ASSIGNMENT
Word for word, restate all of the entries.

PROVIDED RECORDS
/-! ### General registers -/

/-- R91: whatever the write order, only V[x] and V[15] are written. -/
theorem reg_writeAlu_other (s : State) (op : Byte → Byte → AluOut) {x r : Reg} (y : Reg) (hx : r ≠ x) (hvf : r ≠ 15) :
    (s.writeAlu op x y).reg r = s.reg r := by
  rw [reg_writeAlu]
  cases s.params.vfOrder <;> simp [hx, hvf]

/-- Settles O14: each instruction writes its own registers through one of the register writes. -/
theorem registersUnchangedUnlessWritten : Obligations.RegistersUnchangedUnlessWritten := by
  intro i s t r h hr
  obtain ⟨-, rfl⟩ := exec_eq_next.1 h
  cases i with
  | op6xnn | op7xnn | op8xy0 | op8xy1 | op8xy2 | op8xy3 | opCxnn | opFx07 | opDxyn =>
    exact State.reg_setReg_other _ (ne_of_beq_false hr) _
  | op8xy4 | op8xy5 | op8xy6 | op8xy7 | op8xyE =>
    obtain ⟨hx, hvf⟩ := Bool.or_eq_false_iff.1 hr
    exact reg_writeAlu_other s _ _ (ne_of_beq_false hx) (ne_of_beq_false hvf)
  | opFx0A x =>
    unfold completed
    cases s.lowestKey with
    | none => rfl
    | some k => exact State.reg_setReg_other s (ne_of_beq_false hr) _
  | opFx65 x => exact (getElem_loadRegs ..).trans (if_neg (of_decide_eq_false hr))
  | _ => rfl

/-! ### The special registers -/

@[simp] theorem completed_key (i : Instr) (s : State) : (completed i s).key = s.key := by
  unfold completed
  split <;> rfl

@[simp] theorem completed_params (i : Instr) (s : State) : (completed i s).params = s.params := by
  unfold completed
  split <;> rfl

@[simp] theorem completed_audio (i : Instr) (s : State) : (completed i s).audio = s.audio := by
  unfold completed
  split <;> rfl

@[simp] theorem completed_dt (i : Instr) (s : State) : (completed i s).dt = dtAfter i s := by
  unfold completed
  split <;> rfl

@[simp] theorem completed_st (i : Instr) (s : State) : (completed i s).st = stAfter i s := by
  unfold completed
  split <;> rfl

theorem completed_i {i : Instr} (h : mayWriteI i = false) (s : State) : (completed i s).i = s.i := by
  cases i with
  | opAnnn | opFx1E | opFx29 | opFx65 => cases h
  | _ => rfl

theorem completed_fb {i : Instr} (h : drawsOnScreen i = false) (s : State) : (completed i s).fb = s.fb := by
  cases i with
  | op00E0 | opDxyn => cases h
  | opFx65 => simp only [completed]
  | _ => rfl

theorem completed_redraw_same {i : Instr} (h : drawsOnScreen i = false) (s : State) :
    (completed i s).redraw = s.redraw := by
  cases i with
  | op00E0 | opDxyn => cases h
  | opFx65 => simp only [completed]
  | _ => rfl

theorem completed_redraw {i : Instr} (h : drawsOnScreen i = true) (s : State) : (completed i s).redraw = true := by
  cases i with
  | op00E0 | opDxyn => rfl
  | _ => cases h

theorem completed_draws {i : Instr} (h : ∀ x nn, i ≠ .opCxnn x nn) (s : State) : (completed i s).draws = s.draws := by
  cases i with
  | opCxnn x nn => exact absurd rfl (h x nn)
  | opFx65 => simp only [completed]
  | _ => rfl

ANSWER
/-! ### General registers -/

/-- R91: whatever the write order, only V[x] and V[15] are written. -/
theorem reg_writeAlu_other (s : State) (op : Byte → Byte → AluOut) {x r : Reg} (y : Reg) (hx : r ≠ x) (hvf : r ≠ 15) :
    (s.writeAlu op x y).reg r = s.reg r := by
  rw [reg_writeAlu]
  cases s.params.vfOrder <;> simp [hx, hvf]

/-- Settles O14: each instruction writes its own registers through one of the register writes. -/
theorem registersUnchangedUnlessWritten : Obligations.RegistersUnchangedUnlessWritten := by
  intro i s t r h hr
  obtain ⟨-, rfl⟩ := exec_eq_next.1 h
  cases i with
  | op6xnn | op7xnn | op8xy0 | op8xy1 | op8xy2 | op8xy3 | opCxnn | opFx07 | opDxyn =>
    exact State.reg_setReg_other _ (ne_of_beq_false hr) _
  | op8xy4 | op8xy5 | op8xy6 | op8xy7 | op8xyE =>
    obtain ⟨hx, hvf⟩ := Bool.or_eq_false_iff.1 hr
    exact reg_writeAlu_other s _ _ (ne_of_beq_false hx) (ne_of_beq_false hvf)
  | opFx0A x =>
    unfold completed
    cases s.lowestKey with
    | none => rfl
    | some k => exact State.reg_setReg_other s (ne_of_beq_false hr) _
  | opFx65 x => exact (getElem_loadRegs ..).trans (if_neg (of_decide_eq_false hr))
  | _ => rfl

/-! ### The special registers -/

@[simp] theorem completed_key (i : Instr) (s : State) : (completed i s).key = s.key := by
  unfold completed
  split <;> rfl

@[simp] theorem completed_params (i : Instr) (s : State) : (completed i s).params = s.params := by
  unfold completed
  split <;> rfl

@[simp] theorem completed_audio (i : Instr) (s : State) : (completed i s).audio = s.audio := by
  unfold completed
  split <;> rfl

@[simp] theorem completed_dt (i : Instr) (s : State) : (completed i s).dt = dtAfter i s := by
  unfold completed
  split <;> rfl

@[simp] theorem completed_st (i : Instr) (s : State) : (completed i s).st = stAfter i s := by
  unfold completed
  split <;> rfl

theorem completed_i {i : Instr} (h : mayWriteI i = false) (s : State) : (completed i s).i = s.i := by
  cases i with
  | opAnnn | opFx1E | opFx29 | opFx65 => cases h
  | _ => rfl

theorem completed_fb {i : Instr} (h : drawsOnScreen i = false) (s : State) : (completed i s).fb = s.fb := by
  cases i with
  | op00E0 | opDxyn => cases h
  | opFx65 => simp only [completed]
  | _ => rfl

theorem completed_redraw_same {i : Instr} (h : drawsOnScreen i = false) (s : State) :
    (completed i s).redraw = s.redraw := by
  cases i with
  | op00E0 | opDxyn => cases h
  | opFx65 => simp only [completed]
  | _ => rfl

theorem completed_redraw {i : Instr} (h : drawsOnScreen i = true) (s : State) : (completed i s).redraw = true := by
  cases i with
  | op00E0 | opDxyn => rfl
  | _ => cases h

theorem completed_draws {i : Instr} (h : ∀ x nn, i ≠ .opCxnn x nn) (s : State) : (completed i s).draws = s.draws := by
  cases i with
  | opCxnn x nn => exact absurd rfl (h x nn)
  | opFx65 => simp only [completed]
  | _ => rfl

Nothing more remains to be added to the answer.